As your body undergoes quite a drastic change from receiving food and water on a regular basis to not receiving anything for an extended amount of time, it understandably causes a shock to the system. Your body becomes unsure whether food will be readily available and as a result of this, tries to reserve as much energy as possible by slowing down your metabolism. In this context, your metabolism is the speed at which your body converts food into energy. A slow metabolism means that the food is converted into energy much slower. Your body will store fat rather than burn it.
Therefore it is important that during Ramadan to undertake measures to keep your metabolism as normal as possible. One of the best ways to do this is with light exercise as this can speed up your metabolism, helping to counteract the effects that fasting has on slowing down your metabolism.
- What about weight?
Weight gain: the person is very likely to pack on a few more pounds in the process because:
1. Increased calories: People gain weight when their energy intake exceeds their energy output. In other words, this happens when a person consumes calories more than he/she burns.
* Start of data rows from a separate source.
-- ==== Sys2Proof/Machine/Bar0.lean ====
section
/-! DEFINITION. The register path: reads and writes of BAR0, the common block header, the holding registers, ownership, and what
a write of each command register starts (00_scope.md R7, R9-R16; 01_architecture.md R33-R43; 05_host_interface.md R137). -/

namespace Sys2Proof.Machine

/-! ### Which blocks answer -/

/-- The unit of HLT_UNIT that a block instance belongs to: pipeline, flow core, socket, port group. -/
def unitOfBlock (code n : Nat) : Option (Nat × Nat) :=
  if code = 8 then some (0, n) else if code = 0x0F then some (1, n) else if code = 0x0D ∨ code = 0x0E then some (3, n)
  else if code = 7 then some (4, n) else none

/-- A block instance answers: MGT_ while the island runs, SEC_ while the main domain is out of reset, every other block once it
is released, unless its unit is being tested or fenced. -/
def State.blkOpen (s : State) (b : BlkDef) (n : Nat) : Bool :=
  if b.code = 0x14 then s.isl.up
  else if b.code = 3 then s.isl.up && !s.mainHeld
  else s.mainUp && (match unitOfBlock b.code n with
    | some (k, i) => !s.closedUnit k i
    | none => true)

/-! ### Writes of command registers -/

/-- Does the write hold a bit of a write-only or write-1 field. -/
def has (f : Fld) (v : Nat) : Bool := bits v (f.lo + f.wd - 1) f.lo != 0

/-- The part of a value that a field takes. -/
def part (f : Fld) (v : Nat) : Nat := bits v (f.lo + f.wd - 1) f.lo

/-- FT has been stepped or set: gates are looked at again, FT_FOLLOWs carry the mark, missed dumps are counted (R56). -/
def State.afterJump (s t : State) : State :=
  if s.time.ft = t.time.ft then t
  else
    let t := (List.range 64).foldl (fun t p => if (t.outOf p).isSome then t.gateOverrun p else t) t
    let t := (List.range 8).foldl (fun t n => if (t.link n).state = 4 then t.modSock n (fun k => { k with stepped := true }) else t) t
    t.dumpJump

/-- The staged RWS fields of a unit that is armed keep their values, and the write counts as late; every other field takes its
part (02_fabric_time.md R66). -/
def State.plainWr (s : State) (unit : Option Nat) (r : RegDef) (i j k v : Nat) : State :=
  let late := r.flds.any (fun f => f.acc == .rws) && (match unit with
    | some u => s.armed u
    | none => false)
  (if late then s.sat R.GLB_EPOCH_STATUS_late_writes else s).putReg late r i j k v

def State.glbWr (s : State) (r : RegDef) (i v : Nat) : State :=
  let idle : Bool := s.rd R.GLB_EPOCH_STATUS_state == 0
  if r.base = R.reg_GLB_HOST_HB.base then s.hostBeat v
  else if r.base = R.reg_GLB_HB_CFG.base then s.hbCfg v
  else if r.base = R.reg_GLB_SEIZE.base then (if has R.GLB_SEIZE_seize v then s.seizeWr else s)
  else if r.base = R.reg_GLB_EPOCH_T.base then (if idle then s.wr R.GLB_EPOCH_T_t v else s.refusedWr)
  else if r.base = R.reg_GLB_EPOCH_ARM.base then
    (if idle then s.wr R.GLB_EPOCH_ARM_arm (if i = 1 then v % 2 ^ 47 else v) i else s.refusedWr)
  else if r.base = R.reg_GLB_EPOCH_CTRL.base then s.epochCtrl v
  else s.plainWr none r i 0 0 v

def State.ftWr (s : State) (u : Option Nat) (r : RegDef) (i v : Nat) : State :=
  if r.base = R.reg_FT_SNAP.base then (if has R.FT_SNAP_snap v then s.ftSnap else s)
  else if r.base = R.reg_FT_CTRL.base then s.ftCtrl v
  else if r.base = R.reg_FT_RATE.base then s.ftRate v
  else if r.base = R.reg_FT_STEP_CTRL.base then s.afterJump (s.stepCtrl v)
  else if r.base = R.reg_FT_WDOG_CFG.base then s.wdogCfg i v
  else if r.base = R.reg_FT_WDOG_KICK.base then s.wdogKick i v
  else s.plainWr u r i 0 0 v

/-- End of a range scrub by abort. -/
def State.scrubAbort (s : State) : State :=
  if s.on R.MEM_SCRUB_STATUS_busy then
    let d := s.draw
    d.2.scrubEnd (Config.scrubReach d.1) [] St.scrub_aborted
  else s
2. Reduced activity during Ramadan
3. Skipping meals all day and eating only after 6 p.m. or so is counterproductive as a weight-loss regimen.
4. Lower metabolic rate weight gain during Ramadan and particularly after Ramadan when normal eating habits are resumed
Watching our weights is necessary for a healthy life you need to follow the guidelines that we will give during Ramadan.
Maintaining weight appears only in those who maintain their diet and do not exceed food on iftar and suhur. The diet during Ramadan should not differ from the normal one.
Weight loss: A small body mass loss is a frequent, but not universal change during Ramadan. They lose on average about a kilogram of weight over 4 weeks, and the lost weight is quickly regained
- What about Hydration?
The kidney is very efficient at maintaining the body’s water and salts, such as sodium and potassium. However, these can be lost through sweating and loss can increase during hot weather. Balanced food and fluid intake are important between fasts.
- What about health problems?
Most health problems at this time are likely to arise from inappropriate diet or as a consequence of over-eating and insufficient sleep.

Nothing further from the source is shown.